Christie: The Undisputed Queen of Crime...
HER LIFE
Agatha Mary Clarissa Miller was born in Torquary in Devon on 15th September 1890 to Frederick Alvah Millier (an American stockbroker) and Clarissa Margaret Boehmer (the daughter of a British army captain). She had a sister eleven years her senior and a brother ten years her senior. Her father died when she was 11 and she was home-schooled by her mother until the age of 16 when she was sent to Mrs Dryden's finishing school in Paris.
She married her first husband, Colonel Archibald Christie when she was 24 and divorced him 14 years later as the marriage was an unhappy one. The couple had one child, a daughter, Rosalind Hicks. During this marriage Christie published her first novel in 1920, The Mysterious Affair at Styles. Two years before her divorce in 1928 Christie disappeared for 10 days, causing a lot of press attention with speculation rife as to her whereabouts.
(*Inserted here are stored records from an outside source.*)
-- ==== Sys2Proof/Machine/Workers.lean ====
section
/-! DEFINITION. The chunk workers (R232 to R236, R311, R314): all the sessions of a job at once, for a command that runs with no host
access in between, and one worker's unit, for a job that the host watches. -/

namespace Sys2Proof.Machine

/-- The whole session of a worker on its chunk (R188, R190). -/
def sessionOf (codec : Codec) (cap : Nat) (input : List Byte) : Except Raise CodecResult :=
  match codec with
  | .enc => encodeFrame cap input
  | .dec => decodeFrame cap input

/-- `T`, the units of a session (R200): input bytes of an encode, codes of a decode. A frame that fails its checks has no
unit. -/
def unitsOf (codec : Codec) (input : List Byte) : Nat :=
  match codec with
  | .enc => input.length
  | .dec =>
    match readFrame input with
    | .ok (codes, _, _) => codes.length
    | .error _ => 0

/-- The units done when a session raises: all of them before FIELD_OVERFLOW, which follows the scan (R315), else the position. -/
def unitsBefore (codec : Codec) (input : List Byte) (r : Raise) : Nat :=
  if r.cause = .fieldOverflow then unitsOf codec input else r.pos

/-- The PROGRESS value `(d * 65536) div T` (R200). -/
def progressAt (d T : Nat) : BitVec 17 := BitVec.ofNat 17 (d * Config.progressOne / T)

/-- What PROGRESS holds after the session of the progress-wired worker (R200, R233): 65536 if it did not raise; else the value at
the last unit count it happened to report, any `d` from 0 (none) to the units done with `d < T`. Log entry 13. -/
def progressAfter (codec : Codec) (input : List Byte) (draw : Nat) : Except Raise CodecResult → BitVec 17
  | .ok _ => BitVec.ofNat 17 Config.progressOne
  | .error r =>
    let T := unitsOf codec input
    progressAt (Config.freeValue draw % (min (unitsBefore codec input r) (T - 1) + 1)) T

/-- What a session leaves in its slot. -/
def Slot.settle (sl : Slot) : Except Raise CodecResult → Slot
  | .ok r => sl.succeed r
  | .error r => sl.fail r

/-- The chunks that failed, with their raises, in index order. -/
def failuresOf (rs : List (Except Raise CodecResult)) : List (Nat × Raise) :=
  rs.zipIdx.filterMap fun (r, i) =>
    match r with
    | .ok _ => none
    | .error e => some (i, e)

/-- The capture of a job whose workers ran at the same time: any one of the failing chunks (R314), or none. -/
def State.captureOneOf (s : State) : List (Nat × Raise) → State
  | [] => s
  | [(i, r)] => s.capture (BitVec.ofNat 32 i) r
  | f :: g :: rest =>
    let fs := f :: g :: rest
    let pick := fs.getD (Config.freeValue s.draws % fs.length) f
    State.capture { s with draws := s.draws + 1 } (BitVec.ofNat 32 pick.1) pick.2

/-- CHUNK_CAUSE after the workers (R311): the cause of each failed chunk. -/
def causesAfter (rs : List (Except Raise CodecResult)) (old : Vector Cause 255) : Vector Cause 255 :=
  Vector.ofFn fun i =>
    match rs[i.val]? with
    | some (.error r) => r.cause
    | _ => old[i]

/-- CHUNK_SIZE after the workers (R311): 0 for each failed chunk. -/
def sizesAfter (rs : List (Except Raise CodecResult)) (old : Vector Word 255) : Vector Word 255 :=
  Vector.ofFn fun i =>
    match rs[i.val]? with
    | some (.error _) => 0
    | _ => old[i]

/-- The workers of a job from their start to the join, with no host access in between (R232 to R236). No result depends on their
order but the captured error and PROGRESS (R247). Log entry 6. -/
def State.runWorkers (codec : Codec) (s : State) : State :=
  let rs := s.slots.map fun sl => sessionOf codec s.params.dictCapacity sl.input
  let t := State.captureOneOf { s with
    slots := List.zipWith Slot.settle s.slots rs
    res := { s.res with
      chunkCause := causesAfter rs s.res.chunkCause
      chunkSize := sizesAfter rs s.res.chunkSize
      failCount := s.res.failCount + BitVec.ofNat 8 (failuresOf rs).length } } (failuresOf rs)
  match s.slots.getLast?, rs.getLast? with
  | some sl, some r =>
    { t with
      res := { t.res with progress := progressAfter codec sl.input t.draws r }
      draws := t.draws + 1 }
  | _, _ => t

/-! ### One worker, one unit (R21, R31, R287, R288) -/

/-- A worker of the slot has ended, with success or with a chunk failure (R235). -/
def Slot.ended (sl : Slot) : Bool := sl.phase == .ok || sl.phase == .failed

/-- How many sessions run (R248). -/
def runningCount (slots : List Slot) : Nat := slots.countP fun sl => sl.phase == .running

/-- A worker that can take a unit: its session runs, or it waits and an engine is free (R10, R248). -/
def Slot.canMove (nEngines : Nat) (slots : List Slot) (sl : Slot) : Bool :=
  sl.phase == .running || (sl.phase == .pending && decide (runningCount slots < nEngines))

/-- The session of worker `i` ended without a raise: its slot holds the result (R68), and the progress-wired worker writes 65536
(R200, R233). -/
def State.chunkOk (s : State) (i : Nat) (r : CodecResult) : State :=
  { s with
    slots := s.slots.modify i fun sl => sl.succeed r
    res := { s.res with
      progress := if i + 1 = s.slots.length then BitVec.ofNat 17 Config.progressOne else s.res.progress } }

/-- The session of worker `i` has done one more unit, `d` of `T`: the progress-wired worker may report it (R200, R233; a draw). -/
def State.chunkUnit (s : State) (i d T : Nat) (session : Session) : State :=
  let t := { s with slots := s.slots.modify i fun sl => { sl with phase := .running, session := some session } }
  if i + 1 = s.slots.length ∧ d < T then
    { t with
      res := { t.res with
        progress := if Config.freeValue t.draws % 2 = 1 then progressAt d T else t.res.progress }
      draws := t.draws + 1 }
  else t

/-- Worker `i` starts its session (R232, R180, R191); a decode checks its frame first (R190). -/
def State.startWorker (codec : Codec) (s : State) (i : Nat) (sl : Slot) : State :=
  let run (session : Session) : State :=
    { s with slots := s.slots.modify i fun sl => { sl with phase := .running, session := some session } }
  match codec with
  | .enc => run (.enc EncSession.start)
  | .dec =>
    match readFrame sl.input with
    | .error r => s.chunkFail i r
    | .ok (codes, nbits, width) => run (.dec (DecSession.start codes nbits width))

/-- Worker `i` takes one unit of its running session, or, when none is left, ends it. -/
def State.advanceWorker (s : State) (i : Nat) (sl : Slot) : Session → State
  | .enc e =>
    match sl.input[e.pos]? with
    | some c =>
      match e.unit s.params.dictCapacity c with
      | .error r => s.chunkFail i r
      | .ok e' => s.chunkUnit i e'.pos sl.input.length (.enc e')
    | none =>
      match closeFrame e.flushed e.dict.length with
      | .error r => s.chunkFail i r
      | .ok r => s.chunkOk i r
  | .dec d =>
    match d.codes[d.pos]? with
    | some k =>
      match d.unit s.params.dictCapacity k with
      | .error r => s.chunkFail i r
      | .ok d' => s.chunkUnit i d'.pos d.codes.length (.dec d')
    | none =>
      s.chunkOk i { out := d.out, codes := d.codes, dictSize := d.dict.length, width := d.width, nbits := d.nbits }

/-- The turn of worker `i` in a job of the given codec; a worker that cannot move lets its turn pass. -/
def State.workerStep (codec : Codec) (s : State) (i : Nat) : State :=
  match s.slots[i]? with
  | none => s
  | some sl =>
    if sl.canMove s.params.nEngines s.slots then
      match sl.phase, sl.session with
      | .pending, _ => s.startWorker codec i sl
      | .running, some session => s.advanceWorker i sl session
      | _, _ => s
    else s

end Sys2Proof.Machine
end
She was found at a hotel in Harrogate checked in under the name of the woman whom her husband had admitted to having an affair with and it was claimed that she had a breakdown bought on by her husband's cheating and mother's death. To this day it is not known if this was true or if it was a publicity stunt.
In 1930 Christie remarried. Her second husband was an archaeologist called Sir Max Mallowan who was 14 years her junior and although he also had numerous affairs she stay married to him till her death. Christie travelled extensively with her husband and these travels contributed towards backgrounds for her novels, several of which were set in the Middle East. She used real life experiences in her books, e.g. during World War I she worked first in a hospital and then at a pharmacy, learning about poisons to use facts about them in her books.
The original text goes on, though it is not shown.